▶ **EXERCISE AIM**
Every line below that has the string "Memory" needs to be copied.
==========
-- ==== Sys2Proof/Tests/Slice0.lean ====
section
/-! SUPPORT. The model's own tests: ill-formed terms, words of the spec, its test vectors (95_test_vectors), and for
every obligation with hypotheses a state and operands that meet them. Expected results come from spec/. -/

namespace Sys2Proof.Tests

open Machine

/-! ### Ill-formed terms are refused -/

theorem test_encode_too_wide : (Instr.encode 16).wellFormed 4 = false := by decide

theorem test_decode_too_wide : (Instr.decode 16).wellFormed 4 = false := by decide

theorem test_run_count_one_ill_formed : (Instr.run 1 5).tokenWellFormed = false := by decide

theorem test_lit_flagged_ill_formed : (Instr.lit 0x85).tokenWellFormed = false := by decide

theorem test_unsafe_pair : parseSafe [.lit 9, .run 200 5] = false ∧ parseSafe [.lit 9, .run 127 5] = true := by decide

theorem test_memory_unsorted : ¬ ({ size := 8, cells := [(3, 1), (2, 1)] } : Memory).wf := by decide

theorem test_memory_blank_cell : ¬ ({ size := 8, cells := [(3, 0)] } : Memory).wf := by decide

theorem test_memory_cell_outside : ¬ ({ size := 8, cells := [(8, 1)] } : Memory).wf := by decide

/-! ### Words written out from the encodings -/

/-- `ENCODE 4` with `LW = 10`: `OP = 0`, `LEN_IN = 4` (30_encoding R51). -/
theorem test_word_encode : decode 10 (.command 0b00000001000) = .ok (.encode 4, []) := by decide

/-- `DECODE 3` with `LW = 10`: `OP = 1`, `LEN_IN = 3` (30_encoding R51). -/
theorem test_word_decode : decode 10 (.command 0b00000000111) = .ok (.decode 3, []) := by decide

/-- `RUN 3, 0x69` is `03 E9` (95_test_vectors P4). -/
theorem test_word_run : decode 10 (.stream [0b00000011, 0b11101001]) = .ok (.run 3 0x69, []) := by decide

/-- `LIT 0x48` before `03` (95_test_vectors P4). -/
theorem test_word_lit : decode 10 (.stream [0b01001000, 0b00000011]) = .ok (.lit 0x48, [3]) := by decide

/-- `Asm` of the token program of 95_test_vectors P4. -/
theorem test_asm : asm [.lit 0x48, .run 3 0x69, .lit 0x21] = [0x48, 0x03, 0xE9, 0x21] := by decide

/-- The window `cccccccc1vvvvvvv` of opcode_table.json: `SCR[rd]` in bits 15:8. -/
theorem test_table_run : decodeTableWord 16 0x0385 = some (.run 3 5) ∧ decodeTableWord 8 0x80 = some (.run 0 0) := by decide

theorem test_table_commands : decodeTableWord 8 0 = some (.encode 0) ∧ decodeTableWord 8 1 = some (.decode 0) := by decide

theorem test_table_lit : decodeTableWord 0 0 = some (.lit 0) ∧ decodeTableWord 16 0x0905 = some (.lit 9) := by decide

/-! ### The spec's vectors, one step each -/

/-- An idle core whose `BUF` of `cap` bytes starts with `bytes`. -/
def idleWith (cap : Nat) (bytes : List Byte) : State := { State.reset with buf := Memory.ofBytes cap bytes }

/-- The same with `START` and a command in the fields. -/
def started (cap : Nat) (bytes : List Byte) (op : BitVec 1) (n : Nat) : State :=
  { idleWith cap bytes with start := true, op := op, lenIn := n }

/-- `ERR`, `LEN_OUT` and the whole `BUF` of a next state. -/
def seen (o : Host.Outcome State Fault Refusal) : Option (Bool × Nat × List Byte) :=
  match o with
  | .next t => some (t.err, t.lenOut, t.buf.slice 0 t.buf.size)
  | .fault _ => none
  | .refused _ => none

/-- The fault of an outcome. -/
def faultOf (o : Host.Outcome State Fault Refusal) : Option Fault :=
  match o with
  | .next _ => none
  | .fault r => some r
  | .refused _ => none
==========
▶ **TASK ANSWER**
theorem test_memory_unsorted : ¬ ({ size := 8, cells := [(3, 1), (2, 1)] } : Memory).wf := by decide
theorem test_memory_blank_cell : ¬ ({ size := 8, cells := [(3, 0)] } : Memory).wf := by decide
theorem test_memory_cell_outside : ¬ ({ size := 8, cells := [(8, 1)] } : Memory).wf := by decide
def idleWith (cap : Nat) (bytes : List Byte) : State := { State.reset with buf := Memory.ofBytes cap bytes }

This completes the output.